Young Korean ‘Kangaroo Tribes’ Growing

New York City’s high cost of living is driving some young Korean-Americans back home to live with their parents. (Photo via Pixabay, Creative Commons license)

Yoon, a Korean in her 60s with a son who graduated from a graduate school in New York State, has a problem she can’t tell anyone. Yoon’s concern is her son who is a member of the so-called “kangaroo tribe,” which is a term for young people who depend on their parents financially. Her son has been unemployed for five years since graduation. Yoon said: “It only took my son three or four months to come back to our home. After graduation, he started working at an unsatisfying company and he ended up quitting his job, saying he could no longer pay for rent and student loans with his low wages.” She added: “Since then, he hasn’t even thought of getting married or moving out, making me feel frustrated.”

Park, a Korean who got a job at a bank in Manhattan after graduating from a university located in New York State, recently moved into his parents’ house where he used to live. Originally, right after he started working, he got a new studio near downtown to live alone because of a long commute between his parents’ home and his workplace. However, he couldn’t help but return home, as he realized that he spent more than half of his income on expensive rent and meals. Park said: “The joy of independence from my parents was short-lived and I faced my financial problem immediately. The rent is too expensive. I also need to pay for utilities and student loans. Independent living is nothing but a fantasy for young people.”
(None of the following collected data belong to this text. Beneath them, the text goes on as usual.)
/-- Step 1 of R419 on the 256 header bytes. -/
def fwHeader (b : List Byte) : Option FwImage :=
  let comp := numAt b 0xA 1
  let count := numAt b 0x22 2
  let pay := numAt b 0x24 4
  let size := numAt b 0x28 8
  let es := (List.range count).map (compatEntry b)
  if numAt b 0 8 ≠ 0x474D495746 || numAt b 8 2 ≠ 1 || 4 < comp || numAt b 0xB 1 ≠ 0 || 8 < count || payloadMax comp < pay
      || size ≠ 256 + 64 * cdiv pay 64 + 2460 || slotBytes comp < size || numAt b 0xB0 80 ≠ 0
      || es.any (fun e => fld e 31 8 != 0 || fld e 127 96 != 0) then none
  else
    some { component := comp, version := numAt b 0xC 4, sec := numAt b 0x10 4, hwMin := numAt b 0x14 4, hwMax := numAt b 0x18 4
           hovOut := numAt b 0x1C 2, hovInMin := numAt b 0x1E 2, hovInMax := numAt b 0x20 2
           compat := es.map (fun e => (fld e 7 0, fld e 63 32, fld e 95 64)), digest := 0 }
/-- Step 2: hardware revision and security floor. -/
def fwAllowed (c : Chip) (i : FwImage) : Bool :=
  let hw := numAt c.sec.birth 0x28 4
  decide (i.hwMin ≤ hw) && decide (hw ≤ i.hwMax) && decide ((fwComp c i.component).floor ≤ i.sec)
/-- Step 3: digest and signature under FW_KEY. -/
def fwSigned (c : Chip) (b : List Byte) : Bool :=
  let n := b.length - 2460
  let d := bytesAt b n 32
  birthOk c.sec.birth && decide (sha3Bytes (b.take n) = d) && Config.dsaOk (bytesAt c.sec.birth 0xAC0 1312) d (bytesAt b (n + 40) 2420)
/-- The checks of R419 in their order. -/
def fwCheck (c : Chip) (comp : Nat) (b : List Byte) : Except Nat FwImage :=
  match fwHeader b with
  | none => .error stRange
  | some i =>
    if i.component ≠ comp || b.length ≠ numAt b 0x28 8 || numAt b (b.length - 2428) 8 ≠ 0 then .error stRange
    else if !fwAllowed c i then .error stVersion
    else if !fwSigned c b then .error stIntegrity
    else .ok { i with digest := BitVec.ofNat 256 (numAt b (b.length - 2460) 32) }

/-- R418: whether the entries for a component accept a version. -/
def admits (es : List (Nat × Nat × Nat)) (y v : Nat) : Bool := es.all (fun e => e.1 != y || (decide (e.2.1 ≤ v) && decide (v ≤ e.2.2)))
/-- The minimum the loaded plan sets (Table 5-3). -/
def planMin (p : Option Plan) (n : Nat) : Nat :=
  match p with
  | none => 0
  | some p => if n = 1 then p.ucodeMin else if n = 2 then p.yarrowMin else if n = 3 then p.linkMin else 0
/-- R418 for an image of component x among the active versions. -/
def compatOk (c : Chip) (x : Nat) (i : FwImage) : Bool :=
  decide (planMin c.plan.loaded x ≤ i.version)
    && (List.range 5).all (fun y => admits i.compat y (if y = x then i.version else imgVersion (fwActive c y))
      && (y == x || (match (fwActive c y).image with | some j => admits j.compat x i.version | none => true)))
/-- The first active image whose record fails (Table 15-2). -/
def compatFails (c : Chip) : Option Nat :=
  (List.range 5).find? (fun x => match (fwActive c x).image with
    | none => false
    | some i => !(List.range 5).all (fun y => admits i.compat y (imgVersion (fwActive c y))))

/-! What the dictionary shows (Table 13-10). -/

def updOf (c : Chip) (n : Nat) : Option Update := c.fw.updates.find? (fun u => u.component == n)
def setUpd (u : Update) (c : Chip) : Chip :=
  { c with fw := { c.fw with updates := c.fw.updates.filter (fun x => x.component != u.component) ++ [u] } }
def dropUpd (n : Nat) (c : Chip) : Chip := { c with fw := { c.fw with updates := c.fw.updates.filter (fun x => x.component != n) } }

/-- COMPAT of an image as 2801.0E reads it. -/
def compatBytes (i : FwImage) : List Byte := i.compat.flatMap (fun e => bytesLE 4 e.1 ++ bytesLE 4 e.2.1 ++ bytesLE 4 e.2.2 ++ bytesLE 4 0)
def showComp (c : Chip) (n : Nat) : Chip :=
  let k := fwComp c n
  let left := match updOf c n with | some u => if u.phase = .confirming then cdiv (30000000000 - u.counted) 1000000000 else 0 | none => 0
  let c := objSet 0x2801 0x01 n k.active (objSet 0x2801 0x02 n (imgVersion (fwActive c n)) c)
  let c := objSet 0x2801 0x03 n (imgVersion k.slot0) (objSet 0x2801 0x04 n (imgVersion k.slot1) c)
  let c := objSet 0x2801 0x05 n (slotCode k.slot0.st) (objSet 0x2801 0x06 n (slotCode k.slot1.st) c)
  let c := objSet 0x2801 0x07 n k.floor (objSet 0x2801 0x0B n left c)
  blobSet 0x2801 0x0E n (match (fwActive c n).image with | some i => compatBytes i | none => []) c
/-- 2801 and 2802. -/
def fwShow (c : Chip) : Chip :=
  let c := (List.range 5).foldl showComp c
  let u := (c.fw.updates.find? (·.owed)).orElse (fun _ => c.fw.updates.head?)
  objSet 0x2802 0x01 0 (match u with | some u => u.component | none => 0xFF)
    (objSet 0x2802 0x02 0 (match u with | some u => updCode u.phase | none => 0) c)

/-- R323, Table 10-4: the first unsettled condition that holds. -/
def unsettledCode (c : Chip) : Nat :=
  let has (p : UpdPhase) : Bool := c.fw.updates.any (fun u => u.phase == p)
  if c.tk.mode = .booting || c.sec.rebuilding then 1
  else if has .pause then 2
  else if has .reverting then 4
  else if has .confirming then 3
  else if c.grid.pauseFrom.isSome then 5
  else if c.plan.loading.isSome || (match c.plan.cmd with | some m => m.code == 6 | none => false) then 6
  else if c.sec.restarting then 7 else 0
def showUnsettled (c : Chip) : Chip := objSet 0x2700 0x08 0 (unsettledCode c) c

/-! Identity and measurement (R314-R319, R458). -/

/-- R314, R317: the identity as derived from a readout of the PUF array with so many flipped cells. -/
def deriveIdentity (flips : Nat) (c : Chip) : Chip :=
  let seed := pufSeed c.sec.birth c.sec.helpers flips
  let c := objSet 0x2700 0x01 0 (identityOf c.sec.birth c.sec.helpers seed) { c with sec := { c.sec with seed := seed } }
  let c := blobSet 0x2700 0x04 0 (match seed with | some s => idPublic s | none => []) c
  replaceShow (blobSet 0x2700 0x05 0 (match seed with | some s => kemKey s | none => []) c)
/-- The registers and their log at zero; the epoch at a new boot (R319). -/
def zeroMeas (c : Chip) : Chip :=
  let c := (List.range 16).foldl (fun c n => setMeas n 0 c) { c with sec := { c.sec with mlog := [], truncated := false } }
  let c := objBump 0x2700 0x06 0 1 c
  objSet 0x2700 0x07 0 (objGet c 0x2700 0x06 0 * 2 ^ 32) c
/-- The digest of a component's active image. -/
def activeDigest (c : Chip) (n : Nat) : BitVec 256 := match (fwActive c n).image with | some i => i.digest | none => 0
/-- M0: the ROM, then the management image. -/
def measureRom (c : Chip) : Chip := extend 0 0x01 (activeDigest c 0) (extend 0 0x01 Config.romDigest c)
/-- M1: birth record and helper data; M7: the plan-signing slots. -/
def measureBirth (c : Chip) : Chip := extend 1 0x01 (Config.sha3 (helperUsed c.sec.birth c.sec.helpers)) (extend 1 0x01 (Config.sha3 c.sec.birth) c)
def measureKeys (c : Chip) : Chip := (List.range 8).foldl (fun c n => extend 7 0x07 (Config.sha3 (blobGet c 0x2720 (n + 1) 0)) c) c
/-- M(2 + n): a component's active image. -/
def measureComp (c : Chip) (n : Nat) : Chip := extend (2 + n) 0x02 (activeDigest c n) c

/-- R326: every key and pending installation erased. -/
def eraseKeys (c : Chip) : Chip :=
  let ids := c.sec.keys.map (·.1)
  let c := ids.foldl (fun c k => setKey (k / 2 / 65536) (k / 2 % 65536) (k % 2) none c) c
  { c with sec := { c.sec with installs := [], sweeps := [] } }

/-! Restarts and complex resets (R408-R410, R456, R458). -/

/-- R406, R408: the core of each component on the cores that work. -/
def homeCore : Nat → Nat
  | 2 => 1 | 3 => 2 | 4 => 2 | 5 => 3 | 6 => 3 | _ => 0
def coresOf (mask : Nat) : List Nat := (List.range 4).filter (bitOf mask)
def coreMap (mask : Nat) : List (Nat × Nat) :=
  let order := [2, 4, 3, 1, 5, 6, 7]
  let stay := (order.filter (fun i => bitOf mask (homeCore i))).map (fun i => (i, homeCore i))
  (order.filter (fun i => !bitOf mask (homeCore i))).foldl (fun (m : List (Nat × Nat)) i =>
    let load (k : Nat) : Nat := (m.filter (fun e => e.2 == k)).length
    let best := (coresOf mask).foldl (fun (b : Option Nat) k => match b with
      | none => some k
      | some x => if load k < load x then some k else b) none
    m ++ [(i, best.getD 0)]) stay
/-- R406: the PMP regions set on a core: the kernel's, and four of each resident component. -/
def pmpUsed (mask core : Nat) : Nat :=
  if bitOf mask core then pmpKernel + pmpComponent * ((coreMap mask).filter (fun e => e.2 == core)).length else 0
def showCores (mask : Nat) (c : Chip) : Chip :=
  (coreMap mask).foldl (fun c e => objSet 0x2811 0x05 e.1 e.2 c) (setClass 0x0E (mask != 0x0F) (objSet 0x2812 0x01 0 mask c))
/-- Cores that failed their self-test are retired. -/
def retireCores (good : Nat) (c : Chip) : Chip :=
  let was := objGet c 0x2812 0x01 0
  let mask := was &&& (good % 16)
  let c := if mask = was then c else logRec 2 0 .coreRetired [was - mask] c
  showCores mask c

/-- R390: access contexts, snapshot groups and a request taken are lost with the dictionary server. -/
def dictLost (c : Chip) : Chip :=
  { c with dict := { c.dict with ctxs := [], groups := Vector.replicate 8 {} }
           win := { c.win with taken := none, busy := false } }
/-- R427: a PROGRAM in progress ends when the update component stops, and its slot is erased. -/
def programLost (c : Chip) : Chip :=
  match c.fw.updates.find? (fun u => u.phase == .programming) with
  | none => c
  | some u =>
    let c := modComp u.component (fun k => setFwSlot k u.slot {}) (postStatus 0x2801 0x0A u.component stTimeout c)
    let c := (cellsFind c.fw.handles u.component).elim c (fun h => useHandle h false c)
    fwShow (dropUpd u.component { c with fw := { c.fw with handles := cellsDrop c.fw.handles u.component } })

/-- R458: the management complex resets while the data plane runs on. Causes as 2812.03. -/
def complexReset (cause : Nat) (c : Chip) : Chip :=
  let c := dictLost (programLost (eraseKeys c))
  let pr := c.link.pair
  let c := objBump 0x2621 0x03 0 pr.arriving.length { c with link := { c.link with pair := { pr with sending := [], arriving := [] } } }
  let c := zeroMeas { c with sec := { c.sec with seed := none, rebuilding := true, restarting := false } }
  let c := objBump 0x2812 0x02 0 1 (objSet 0x2812 0x03 0 cause c)
  let c := (List.range 8).foldl (fun c i => objSet 0x2811 0x01 i 0 (objSet 0x2811 0x02 i 0 (objSet 0x2811 0x06 i 0 c))) c
  let c := { c with fw := { c.fw with down := true, downAt := c.tk.now, dark := false, restarts := [], restarting := [] }
                    log := { c.log with ring := [], next := 0, mirrored := 0, mirrorDue := false }
                    power := { c.power with needed := 1, fresh := 0, stale := false, inRow := 0, outlets := [], flows := [] }
                    life := { c.life with calendar := none, tray := none } }
  showUnsettled (objSet 0x2901 0x04 0 allOnes64 (objSet 0x2A00 0x02 0 0 c))

/-- The first-use state of a component whose retained block does not check (R409). -/
def firstUse (id : Nat) (c : Chip) : Chip :=
  match id with
  | 2 => clearShed (clearLearner { c with power := { c.power with gain := 1, clampRun := 0, fresh := 0, stale := false, inRow := 0, lockStep := 6 } })
  | 4 => (List.range 8).foldl (fun c p => objSet 0x2601 0x0F p 0 c) c
  | 3 => { c with hbm := { c.hbm with patrol := [], scrubNext := [], suspects := [], hits := [], lastHits := [], revoked := [] } }
  | 5 => eraseKeys { c with sec := { c.sec with quotes := Vector.replicate 8 {}, posted := [] } }
  | 7 => objSet 0x2A00 0x02 0 0 { c with log := { c.log with ring := [], next := 0, mirrored := 0 } }
  | _ => c

/-- What a component's data region held and no retained block keeps. -/
def dataLost (id : Nat) (c : Chip) : Chip :=
  match id with
  | 1 => dictLost c
  | 5 => { c with sec := { c.sec with restarting := true } }
  | 6 => programLost c
  | _ => c

/-- R409, R410: a component restarts alone; a third restart within 60 s resets the complex. Causes as 2811.04; msgs counts
the messages addressed to it meanwhile. -/
def componentRestart (id cause msgs : Nat) (retained : Bool) (c : Chip) : Chip :=
  if id < 1 || 7 < id || c.fw.down then c
  else
    let ts := (cellsGet [] c.fw.restarts id).filter (fun t => decide (c.tk.now ≤ t + 60000000000)) ++ [c.tk.now]
    let c := objBump 0x2811 0x02 id 1 (objSet 0x2811 0x03 id c.tk.tick (objSet 0x2811 0x04 id cause (objSet 0x2811 0x01 id 1 c)))
    let c := objBump 0x2811 0x06 id (msgs - 64) c
    let c := { c with fw := { c.fw with restarts := cellsSet [] c.fw.restarts id ts, restarting := c.fw.restarting ++ [id] } }
    let c := dataLost id (if retained then c else firstUse id c)
    let c := breakUpd 0 (logRec 2 0 .componentRestart [id, cause] { c with log := { c.log with held := 0 } })
    if 3 ≤ ts.length then complexReset 3 c else c

/-- RESTART_COMPONENT_CMD: 2812.04. -/
def cmdRestart : Cmd := fun _ _ _ b c =>
  let id := numAt b 0 1
  if id < 1 || 7 < id then (c, resRange) else (componentRestart id 4 0 true c, resOk)

/-- A boundary of the complex: restarts and the dark time end; after a reset the components run again at the last boundary
within 250 ms (R458). -/
def complexBoundary (c : Chip) : Chip :=
  let c := c.fw.restarting.foldl (fun c id => objSet 0x2811 0x01 id 0 c) c
  let c := { c with fw := { c.fw with restarting := [], dark := false }, sec := { c.sec with restarting := false } }
  if c.fw.down && decide (c.fw.downAt + 250000000 < c.tk.now + tickNs c) then
    { c with fw := { c.fw with down := false }
             power := { c.power with halted := c.power.halted && decide (c.tk.mode = .survival) } }
  else c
As these cases show, “kangaroo tribes” in the Korean community are getting larger in the New York area. Even when they graduate from college and get a job, these young adults have to live off and depend on their parents financially.

In the past, a “kangaroo tribe” was more likely to refer to young people who depend on their parents because they can’t get a job and make money even though they have graduated from universities. But, nowadays, it more often refers to young people who live off their parents because, even if they get a job, they need to save their money, and are struggling to pay rising rents and a high cost of living.

According to 2018 data from the Korean Family Counseling and Research Center, in Flushing, there have been 18 cases of counseling for Korean “kangaroo tribe” members and their families last year.

Among those, there are 14 cases in which young people live with their parents while they are working and there are only four cases of young people who are unemployed. In the worst case, an unemployed young person tried to stab his parents with a knife, blaming them for his unemployment.

The center said that the three factors of low income, student loans, and expensive rent result in an increasing number of kangaroo tribe members.

Regina Kim, the director of the center, said: “Parents need to make an effort to guide their children to achieve financial independence rather than give their children whatever they want.” She added: “For young people, who just took their first step into the job market, it is important to lower their expectations and build a career at a small company if they have difficulties in getting a job.”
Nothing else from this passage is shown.